§ Task to complete
In the records below, find the line that contains "first (log 1). -/" and the line that contains "sinkReplies : List SinkReply". Set down exactly those lines and every line between them, and nothing more.

§ Records
-- ==== Sys2Proof/Machine/State.lean ====
section
/-! DEFINITION. Sys2Proof/Machine/State.lean: the state of one engine and its ports (10_state.md), the reset state (R39)
and the ways a step can stop. -/
namespace Sys2Proof.Machine

/-- STATE, the control state (10_state.md R22). -/
inductive Ctl where
  | idle
  | run
  | done
  | fault
  deriving DecidableEq, Repr

/-- DIR, the direction of the open or last stream (10_state.md R23). -/
inductive Dir where
  | encode
  | decode
  deriving DecidableEq, Repr

/-- The four error kinds (60_exceptions.md R111). -/
inductive ErrKind where
  | invalidSymbol
  | invalidLength
  | invalidPadding
  | ioError
  deriving DecidableEq, Repr

/-- The engine registers (10_state.md section 3). `err = none` is ERR = 0 (R24). -/
structure Engine where
  state : Ctl
  dir : Dir
  err : Option ErrKind
  acc : Group
  cnt : BitVec 2
  pads : BitVec 2
  fin : Bool
  obuf : List Byte
  incnt : Counter
  outcnt : Counter
  errpos : Counter
  deriving DecidableEq, Repr

/-- The reset value of every engine register (10_state.md R39). -/
def Engine.reset : Engine where
  state := .idle
  dir := .encode
  err := none
  acc := 0#24
  cnt := 0#2
  pads := 0#2
  fin := false
  obuf := []
  incnt := 0#64
  outcnt := 0#64
  errpos := 0#64

/-- What the host can do to the block between two steps: present a command word (70_reset_and_hazards.md R135) or pull
the reset input (R130). -/
inductive HostEvent where
  | command (w : CmdWord)
  | reset
  deriving DecidableEq, Repr

/-- The machine: the constant configuration, the engine registers, the histories of the sink and response ports, and the
environment's inputs as plain data (log 1, log 4). -/
structure State where
  /-- ALPHABET and K, constant for the life of the hardware (10_state.md R21, R34). -/
  cfg : Config
  /-- The engine registers. -/
  eng : Engine
  /-- The bursts the sink has answered `Ok`, oldest first (10_state.md R16, 20_memory.md R45; log 10). -/
  sink : List (List Byte)
  /-- The response words given, oldest first (30_encoding.md R65; log 11). -/
  responses : List RspWord
  /-- The host's events still to come, next first (log 1). -/
  input : List HostEvent
  /-- The sink's replies that the environment has settled, next first (log 4). -/
  sinkReplies : List SinkReply
  /-- The number of bursts presented so far: the index of the next free reply (log 4). -/
  sinkAsked : Nat
  deriving DecidableEq, Repr

/-- How a step can stop. -/
inductive Fault where
  /-- The sink never answers the burst it was given, so the command never completes and "no rule of this spec gives the
  machine a step in that case" (43_control.md R110, 70_reset_and_hazards.md R141, U11). Raised by PUT and END where they
  perform a burst. Safe (log 5). -/
  | sinkSilent
  deriving DecidableEq, Repr

/-- Why an instruction has no meaning. No instruction of this model uses it: a refusal of the spec is a next state with
the response F00 (log 12). -/
inductive Refusal where
  /-- The instruction of this mnemonic has no meaning yet; raised by an arm of exec only. Safe. -/
  | notModelled (mnemonic : String)
  deriving DecidableEq, Repr

/-- The configuration of this hardware: the alphabet of 00_scope.md R7 and a K of which only `1 ≤ K ≤ 65535` is known
(R9, log 6). -/
def hardwareConfig : Config where
  alphabet := i2pAlphabet
  chunkGroups := BitVec.ofNat 16 (Config.freeChunkGroups.val + 1)

/-- The machine right after reset (10_state.md R39), with empty port histories and nothing presented by the host or
settled by the sink (log 3, log 4, log 10, log 11). -/
def State.reset : State where
  cfg := hardwareConfig
  eng := Engine.reset
  sink := []
  responses := []
  input := []
  sinkReplies := []
  sinkAsked := 0

end Sys2Proof.Machine
end

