-- ==== Sys2Proof/Machine/Ops.lean ====
section
/-! DEFINITION. Sys2Proof/Machine/Ops.lean: the operations every command is made of: the response, refusal, fault entry
and return (60_exceptions.md R119, R121), the sink write and the chunk rule (20_memory.md R53, R54), reset (R130). -/
namespace Sys2Proof.Machine

/-- What a command answers. -/
abbrev Result := Host.Outcome State Fault Refusal

/-- Replace the engine registers. -/
def State.setEng (s : State) (e : Engine) : State := { s with eng := e }

/-- `respond(code, data)`: end the command with one response word (00_scope.md section 5, 30_encoding.md R65). -/
def respond (code : RspCode) (data : Byte) (s : State) : State :=
  { s with responses := s.responses ++ [rspWord code data] }

/-- `refuse`: respond REFUSED and change nothing (43_control.md R108). -/
def refuse (s : State) : State := respond .refused 0#8 s

/-- The engine registers after fault entry (60_exceptions.md R119): DIR, INCNT and OUTCNT are kept. -/
def Engine.faulted (k : ErrKind) (e : Engine) : Engine :=
  { e with
    errpos := e.incnt
    err := some k
    state := .fault
    acc := 0#24
    cnt := 0#2
    pads := 0#2
    fin := false
    obuf := [] }

/-- `raise <Kind>`: fault entry, the one way an error is taken (60_exceptions.md R119). INCNT is the value before the
command, since every command increments it last. -/
def raise (k : ErrKind) (s : State) : State := respond (.error k) 0#8 (s.setEng (s.eng.faulted k))

/-- Every engine register to its reset value: the effect of CLR, which is the return from a fault (43_control.md R106,
60_exceptions.md R121), and of reset (70_reset_and_hazards.md R130, R131). -/
def clearEngine (s : State) : State := s.setEng Engine.reset

/-- `OCAP`, the capacity of OBUF: 4K characters in encode, 3K bytes in decode (00_scope.md R9). -/
def ocap (c : Config) : Dir → Nat
  | .encode => 4 * c.chunkGroups.toNat
  | .decode => 3 * c.chunkGroups.toNat

/-! ### The sink port -/

/-- The sink's reply to the burst presented now: the next one the environment has settled, else a free one (log 4). -/
def State.sinkReply (s : State) : SinkReply :=
  match s.sinkReplies with
  | r :: _ => r
  | [] => Config.freeSinkReply s.sinkAsked

/-- The environment after the sink has replied to a burst (log 4). -/
def State.sinkReplied (s : State) : State :=
  { s with sinkReplies := s.sinkReplies.tail, sinkAsked := s.sinkAsked + 1 }

/-- What became of a burst, or of a command's flush: all accepted, answered `Fail`, or never answered. -/
inductive Flushed where
  | done (s : State)
  | failed (s : State)
  | silent
  deriving DecidableEq, Repr

/-- `SinkWrite(burst)` (20_memory.md R53): on `Ok` the burst joins the sink stream; no engine register changes. -/
def sinkWrite (burst : List Byte) (s : State) : Flushed :=
  match s.sinkReply with
  | .ok => .done { s.sinkReplied with sink := s.sink ++ [burst] }
  | .fail => .failed s.sinkReplied
  | .silent => .silent

/-- The engine registers after an accepted burst (20_memory.md R54): OUTCNT counts it and OBUF is empty. -/
def Engine.drained (e : Engine) : Engine :=
  { e with outcnt := e.outcnt + BitVec.ofNat 64 e.obuf.length, obuf := [] }

/-- The condition under which `Flush(force)` performs a burst (20_memory.md R54). -/
def flushDue (force : Bool) (s : State) : Bool :=
  decide (0 < s.eng.obuf.length) && (force || decide (ocap s.cfg s.eng.dir ≤ s.eng.obuf.length))

/-- `Flush(force)` (20_memory.md R54), up to the `raise IOError` that `Flushed.finish` performs. -/
def flush (force : Bool) (s : State) : Flushed :=
  if flushDue force s then
    match sinkWrite s.eng.obuf s with
    | .done t => .done (t.setEng t.eng.drained)
    | .failed t => .failed t
    | .silent => .silent
  else .done s

/-- The end of a command that flushes: go on, or `raise IOError` (20_memory.md R54), or never complete (R110). -/
def Flushed.finish (f : Flushed) (k : State → State) : Result :=
  match f with
  | .done t => .next (k t)
  | .failed t => .next (raise .ioError t)
  | .silent => .fault .sinkSilent

/-- The end of an accepted PUT: `INCNT <- INCNT + 1` and response OK (41_encode.md R90, 42_decode.md R98). -/
def accepted (s : State) : State :=
  respond .ok 0#8 (s.setEng { s.eng with incnt := s.eng.incnt + 1#64 })

/-! ### The command port -/

/-- A reserved word is refused in every state (43_control.md R107); whichever family it is of makes no difference. -/
def executeReserved (_ : Reserved) (s : State) : State := refuse s

/-- A host event put at the front of those to come. -/
def State.present (s : State) (ev : HostEvent) : State := { s with input := ev :: s.input }

/-- The reset input (70_reset_and_hazards.md R130): engine registers only, no response, no burst. -/
def pullReset (s : State) : State := clearEngine s

end Sys2Proof.Machine
end

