-- ==== Sys2Proof/Laws/Ops.lean ====
section
/-! SUPPORT. Sys2Proof/Laws/Ops.lean: what each shared operation can do, said once. -/
namespace Sys2Proof.Machine

/-! ### Numeric codes -/

/-- The response words without data, in the hexadecimal form of 30_encoding.md R65. -/
@[simp] theorem rspWord_ok_zero : rspWord .ok 0#8 = 0x000#12 := by decide
@[simp] theorem rspWord_refused_zero : rspWord .refused 0#8 = 0xF00#12 := by decide

theorem rspWord_error_zero (k : ErrKind) : rspWord (.error k) 0#8 = k.code ++ 0#8 := rfl

/-- A response other than REFUSED has another code. -/
theorem rspWord_ok_ne_refused (d : Byte) : rspWord .ok d ≠ 0xF00#12 := by
  intro h
  have := congrArg (fun w : RspWord => w.extractLsb' 8 4) h
  revert this; revert d; decide

/-- Neither has a response that carries an error kind. -/
theorem rspWord_error_ne_refused (k : ErrKind) (d : Byte) : rspWord (.error k) d ≠ 0xF00#12 := by
  intro h
  have := congrArg (fun w : RspWord => w.extractLsb' 8 4) h
  revert this; revert d; cases k <;> decide

/-! ### The sink and the chunk rule -/

/-- `flushDue` as a proposition (20_memory.md R54). -/
theorem flushDue_iff (force : Bool) (s : State) :
    flushDue force s = true ↔
      0 < s.eng.obuf.length ∧ (force = true ∨ ocap s.cfg s.eng.dir ≤ s.eng.obuf.length) := by
  simp [flushDue]

/-- All that `flush` can do, by whether a burst is due and what the sink replies. -/
theorem flush_eq (force : Bool) (s : State) :
    flush force s =
      if flushDue force s then
        match s.sinkReply with
        | .ok => .done { s.sinkReplied with sink := s.sink ++ [s.eng.obuf], eng := s.eng.drained }
        | .fail => .failed s.sinkReplied
        | .silent => .silent
      else .done s := by
  unfold flush sinkWrite
  cases flushDue force s <;> cases s.sinkReply <;> rfl

/-- No burst is due. -/
theorem flush_of_not_due {force : Bool} {s : State} (h : flushDue force s = false) : flush force s = .done s := by
  simp [flush_eq, h]

/-- A burst is due and accepted. -/
theorem flush_of_ok {force : Bool} {s : State} (h : flushDue force s = true) (hr : s.sinkReply = .ok) :
    flush force s = .done { s.sinkReplied with sink := s.sink ++ [s.eng.obuf], eng := s.eng.drained } := by
  simp [flush_eq, h, hr]

/-- A burst is due and answered `Fail`. -/
theorem flush_of_fail {force : Bool} {s : State} (h : flushDue force s = true) (hr : s.sinkReply = .fail) :
    flush force s = .failed s.sinkReplied := by
  simp [flush_eq, h, hr]

/-- A burst is due and never answered. -/
theorem flush_of_silent {force : Bool} {s : State} (h : flushDue force s = true) (hr : s.sinkReply = .silent) :
    flush force s = .silent := by
  simp [flush_eq, h, hr]

/-- What a command that ends in a flush can answer with a next state: it goes on without a burst, or after an accepted
one, or it raises IOError after a burst answered `Fail`. -/
theorem flush_finish_next {force : Bool} {s t : State} {k : State → State} (h : (flush force s).finish k = .next t) :
    (flushDue force s = false ∧ t = k s) ∨
    (flushDue force s = true ∧ s.sinkReply = .ok ∧
      t = k { s.sinkReplied with sink := s.sink ++ [s.eng.obuf], eng := s.eng.drained }) ∨
    (flushDue force s = true ∧ s.sinkReply = .fail ∧ t = raise .ioError s.sinkReplied) := by
  cases hd : flushDue force s
  · rw [flush_of_not_due hd] at h
    exact .inl ⟨rfl, by simpa [Flushed.finish] using h.symm⟩
  · cases hr : s.sinkReply
    · rw [flush_of_ok hd hr] at h
      exact .inr (.inl ⟨rfl, rfl, by simpa [Flushed.finish] using h.symm⟩)
    · rw [flush_of_fail hd hr] at h
      exact .inr (.inr ⟨rfl, rfl, by simpa [Flushed.finish] using h.symm⟩)
    · rw [flush_of_silent hd hr] at h
      simp [Flushed.finish] at h

/-- A command that ends in a flush stops only where the sink never answers the burst that is due. -/
theorem flush_finish_fault {force : Bool} {s : State} {k : State → State} {f : Fault}
    (h : (flush force s).finish k = .fault f) : flushDue force s = true ∧ s.sinkReply = .silent := by
  cases hd : flushDue force s
  · simp [flush_of_not_due hd, Flushed.finish] at h
  · cases hr : s.sinkReply
    · simp [flush_of_ok hd hr, Flushed.finish] at h
    · simp [flush_of_fail hd hr, Flushed.finish] at h
    · exact ⟨rfl, rfl⟩

/-- A command that ends in a flush is never without a meaning. -/
theorem flush_finish_ne_refused {force : Bool} {s : State} {k : State → State} {r : Refusal} :
    (flush force s).finish k ≠ .refused r := by
  cases h : flush force s <;> simp [Flushed.finish]

end Sys2Proof.Machine
end

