-- ==== Sys2Proof/Tests/Slice0.lean ====
section
/-! SUPPORT. Sys2Proof/Tests/Slice0.lean: words written out from 30_encoding.md R67, single steps with the values of the
spec's own examples (95_test_vectors.md), and for every statement with hypotheses a concrete state that meets them. -/
namespace Sys2Proof.Tests

open Sys2Proof Sys2Proof.Machine

/-! ### Helpers -/

/-- The alphabet of R17 with a given K. -/
def cfgK (k : BitVec 16) : Config := { alphabet := i2pAlphabet, chunkGroups := k }

/-- A state with the given K, registers and sink replies, and nothing else. -/
def stK (k : BitVec 16) (e : Engine) (replies : List SinkReply) : State :=
  { cfg := cfgK k, eng := e, sink := [], responses := [], input := [], sinkReplies := replies, sinkAsked := 0 }

/-- An open encode stream. -/
def runEnc (acc : Group) (cnt : BitVec 2) (obuf : List Byte) (incnt : Counter) : Engine :=
  { Engine.reset with state := .run, acc := acc, cnt := cnt, obuf := obuf, incnt := incnt }

/-- An open decode stream. -/
def runDec (acc : Group) (cnt pads : BitVec 2) (fin : Bool) (obuf : List Byte) (incnt : Counter) : Engine :=
  { Engine.reset with
    state := .run, dir := .decode, acc := acc, cnt := cnt, pads := pads, fin := fin, obuf := obuf, incnt := incnt }

/-- A stream ended by a fault. -/
def faultE : Engine := (runDec 0 0 0 false [] 6).faulted .invalidSymbol

/-- The result is a next state for which `p` holds. -/
def answers (r : Result) (p : State → Bool) : Bool :=
  match r with
  | .next t => p t
  | .fault _ | .refused _ => false

/-! ### Encodings and well-formedness -/

theorem test_word_enc : decode 0b000100000000#12 = .command .enc := by decide
theorem test_word_dec : decode 0b001000000000#12 = .command .dec := by decide
theorem test_word_put_h : decode 0b001101101000#12 = .command (.put 0x68#8) := by decide
theorem test_word_end : decode 0b010000000000#12 = .command .end_ := by decide
theorem test_word_abt : decode 0b010100000000#12 = .command .abt := by decide
theorem test_word_clr : decode 0b011000000000#12 = .command .clr := by decide
theorem test_word_sym_62 : decode 0b100000111110#12 = .command (.sym 62#8) := by decide
theorem test_word_idx_plus : decode 0b100100101011#12 = .command (.idx 0x2B#8) := by decide
theorem test_word_reserved_op : decode 0x000#12 = .reserved .opcode ∧ decode 0xFFF#12 = .reserved .opcode := by decide
theorem test_word_reserved_arg : decode 0x101#12 = .reserved .argument := by decide
theorem test_word_reserved_index : decode 0x840#12 = .reserved .index := by decide
/-- The smoke test of the one check of WellFormed (R66): index 64 is refused, 63 is not. -/
theorem test_wellFormed_refuses_index_64 :
    (Instr.sym 64#8).wellFormed = false ∧ (Instr.sym 63#8).wellFormed = true := by decide
theorem test_table_word_beyond_12_bits : decodeTableWord 16 0x1100 = none := by decide
/-- R79's own examples. -/
theorem test_assembler : assembleLine ['P', 'U', 'T', ' ', '\'', 'h', '\''] = some [0x368#12] ∧
    assembleLine ['S', 'Y', 'M', ' ', '6', '2'] = some [0x83E#12] ∧
    assembleLine ['E', 'N', 'D', ' ', '#', 'x'] = some [0x400#12] ∧
    assembleLine ['W', 'O', 'R', 'D', ' ', '0', 'x', '8', '4', '0'] = some [0x840#12] := by decide
/-- R80: `ENCODE 0x68` is ENC, one PUT, END. -/
theorem test_encode_pseudo : assembleLine ['E', 'N', 'C', 'O', 'D', 'E', ' ', '0', 'x', '6', '8'] =
    some [0x100#12, 0x368#12, 0x400#12] := by decide
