-- ==== Sys2Proof/Machine/MicroStep.lean ====
section
/-! DEFINITION. One micro-step of the block (R220): the words it takes from the ports and from `PHASE`, decoded and
executed in the spec's order. -/

namespace Sys2Proof.Machine

/-- The operation a word selects, executed. -/
def runWord (p : OpWord) (s : State) : Answer :=
  match decode p with
  | .ok instr => exec instr s
  | .error (.reservedPhaseCode _) => .refused .reservedPhaseCode

/-- The host access of this micro-step, when the host presents one (R106). -/
def hostAccess (s : State) : Answer :=
  if s.pins.hvalid then runWord (.hacc s.pins.hacc) s else .next s

/-- The engine's operation of this micro-step: the accepted command, or the micro-operation `PHASE` selects (R97,
R222). -/
def engineOperation (s : State) : Answer := runWord s.engineWord s

/-- One micro-step. `reset` takes priority over everything (R290). Otherwise a host access presented in it is performed
first (R234; log 3), then the engine's operation. The read-data output carries the data of this micro-step's read, if it
made one (log 4), and the input pins are used up. -/
def microStep (s : State) : Answer :=
  if s.pins.reset then .next s.applyReset.popInput
  else
    andThen (hostAccess (s.setHrdata none)) fun s1 =>
      andThen (engineOperation s1) fun s2 => .next s2.popInput

end Sys2Proof.Machine
end

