/-- No instruction writes the ROMs, `HALVE_MODE` or the inputs. -/
theorem constants (h : ExecEffect s i t) : s.sameRoms t ∧ t.halveMode = s.halveMode ∧ t.host = s.host := by
  cases h <;> simp [State.sameRoms]

theorem inv_writer (h : ExecEffect s i t) (hne : t.inv ≠ s.inv) : s.busy = false ∧ t.phase = .perm := by
  cases h with
  | started _ _ _ hb => exact ⟨hb, rfl⟩
  | _ => simp at hne

theorem scale_writer (h : ExecEffect s i t) (hne : t.scale ≠ s.scale) :
    (s.busy = false ∧ t.phase = .perm ∧ t.scale = 0#4) ∨
      (i = .scanStep ∧ s.idx.toNat = 1023 ∧ t.shift = true ∧ t.scale = s.scale + 1#4) := by
  cases h with
  | started _ _ _ hb => exact .inl ⟨hb, rfl, rfl⟩
  | scanned => exact .inr ⟨rfl, scanAdvance_scale_of_ne hne⟩
  | _ => simp at hne

theorem hrdata_writer (h : ExecEffect s i t) (hne : t.hrdata ≠ s.hrdata) : ∃ k, i = .hrdRe k ∨ i = .hrdIm k := by
  cases h with
  | readRe k => exact ⟨k, .inl rfl⟩
  | readIm k => exact ⟨k, .inr rfl⟩
  | _ => simp at hne

theorem sample_writer (h : ExecEffect s i t) {c : Channel} {k : Index} (hne : t.readSample c k ≠ s.readSample c k) :
    (c = .re ∧ ∃ v, i = .hwrRe k v) ∨ (c = .im ∧ ∃ v, i = .hwrIm k v) ∨ i = .permStep ∨ i = .bflyStep := by
  cases h with
  | wroteRe k' v =>
    obtain ⟨rfl, rfl⟩ := eq_of_readSample_writeSample_ne hne
    exact .inl ⟨rfl, v, rfl⟩
  | wroteIm k' v =>
    obtain ⟨rfl, rfl⟩ := eq_of_readSample_writeSample_ne hne
    exact .inr (.inl ⟨rfl, v, rfl⟩)
  | permuted => exact .inr (.inr (.inl rfl))
  | combined => exact .inr (.inr (.inr rfl))
  | _ => simp at hne

end ExecEffect
end Sys2Proof.Machine

/-- Settles O23: each clause is the writer lemma of its field, over the effect of the instruction. -/
theorem eachFieldHasItsWriters : Obligations.EachFieldHasItsWriters := by
  intro i s t h
  have e := Sys2Proof.Machine.execEffect_of_exec h
  obtain ⟨roms, mode, host⟩ := e.constants
  exact ⟨roms, mode, host, e.inv_writer, e.scale_writer, e.hrdata_writer, fun _ _ => e.sample_writer⟩
end

section
/-! PROOFS. The state invariant (R36): it holds after reset, every micro-step keeps it, and what it says of the registers
in the terms of the spec. -/

namespace Sys2Proof.Machine

/-! ## The sequencer part, phase by phase -/

/-- The sequencer part speaks of the registers only. -/
theorem SequencerInv.congr {s t : State} (hs : SequencerInv s) (h : s.sameRegisters t) : SequencerInv t := by
  obtain ⟨hscale, hinv, hshift, hphase, hidx, hstage, hstep, hg, hi⟩ := h
  simpa only [SequencerInv, hscale, hinv, hshift, hphase, hidx, hstage, hstep, hg, hi] using hs
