-- ==== Sys2Proof/Config.lean ====
section
/-! DEFINITION. What the spec leaves to the configuration or to a free draw: FLAG_ORDER and rnd (00_scope.md R9).
Both are opaque constants without a body, so no proof can see a value of them. CLOCK_HZ, which the host can change
between steps, is held in State. -/

namespace Sys2Proof

/-- The two values of the parameter FLAG_ORDER (00_scope.md R9, 43_alu.md R181): which write ends up in VF when an
instruction writes both a result to VX and a flag to VF and X = F. -/
inductive FlagOrder where
  /-- VF ends as the flag. -/
  | flagLast
  /-- VF ends as the result. -/
  | resultLast
deriving DecidableEq, Repr, Inhabited

/-- The parameter FLAG_ORDER, OPEN in the spec (D11): no value is fixed here (log entry 4, DESIGN CHOICE, safe). -/
opaque Config.flagOrder : FlagOrder

/-- The byte drawn by the n-th execution of CXKK (43_alu.md R193, D30): a free value, unconstrained
(log entry 3, DESIGN CHOICE, safe). -/
opaque Config.rnd : Nat → Byte

end Sys2Proof
end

§ Your solution
  /-- The host's events still to come, next first (log 1). -/
  input : List HostEvent
  /-- The sink's replies that the environment has settled, next first (log 4). -/
  sinkReplies : List SinkReply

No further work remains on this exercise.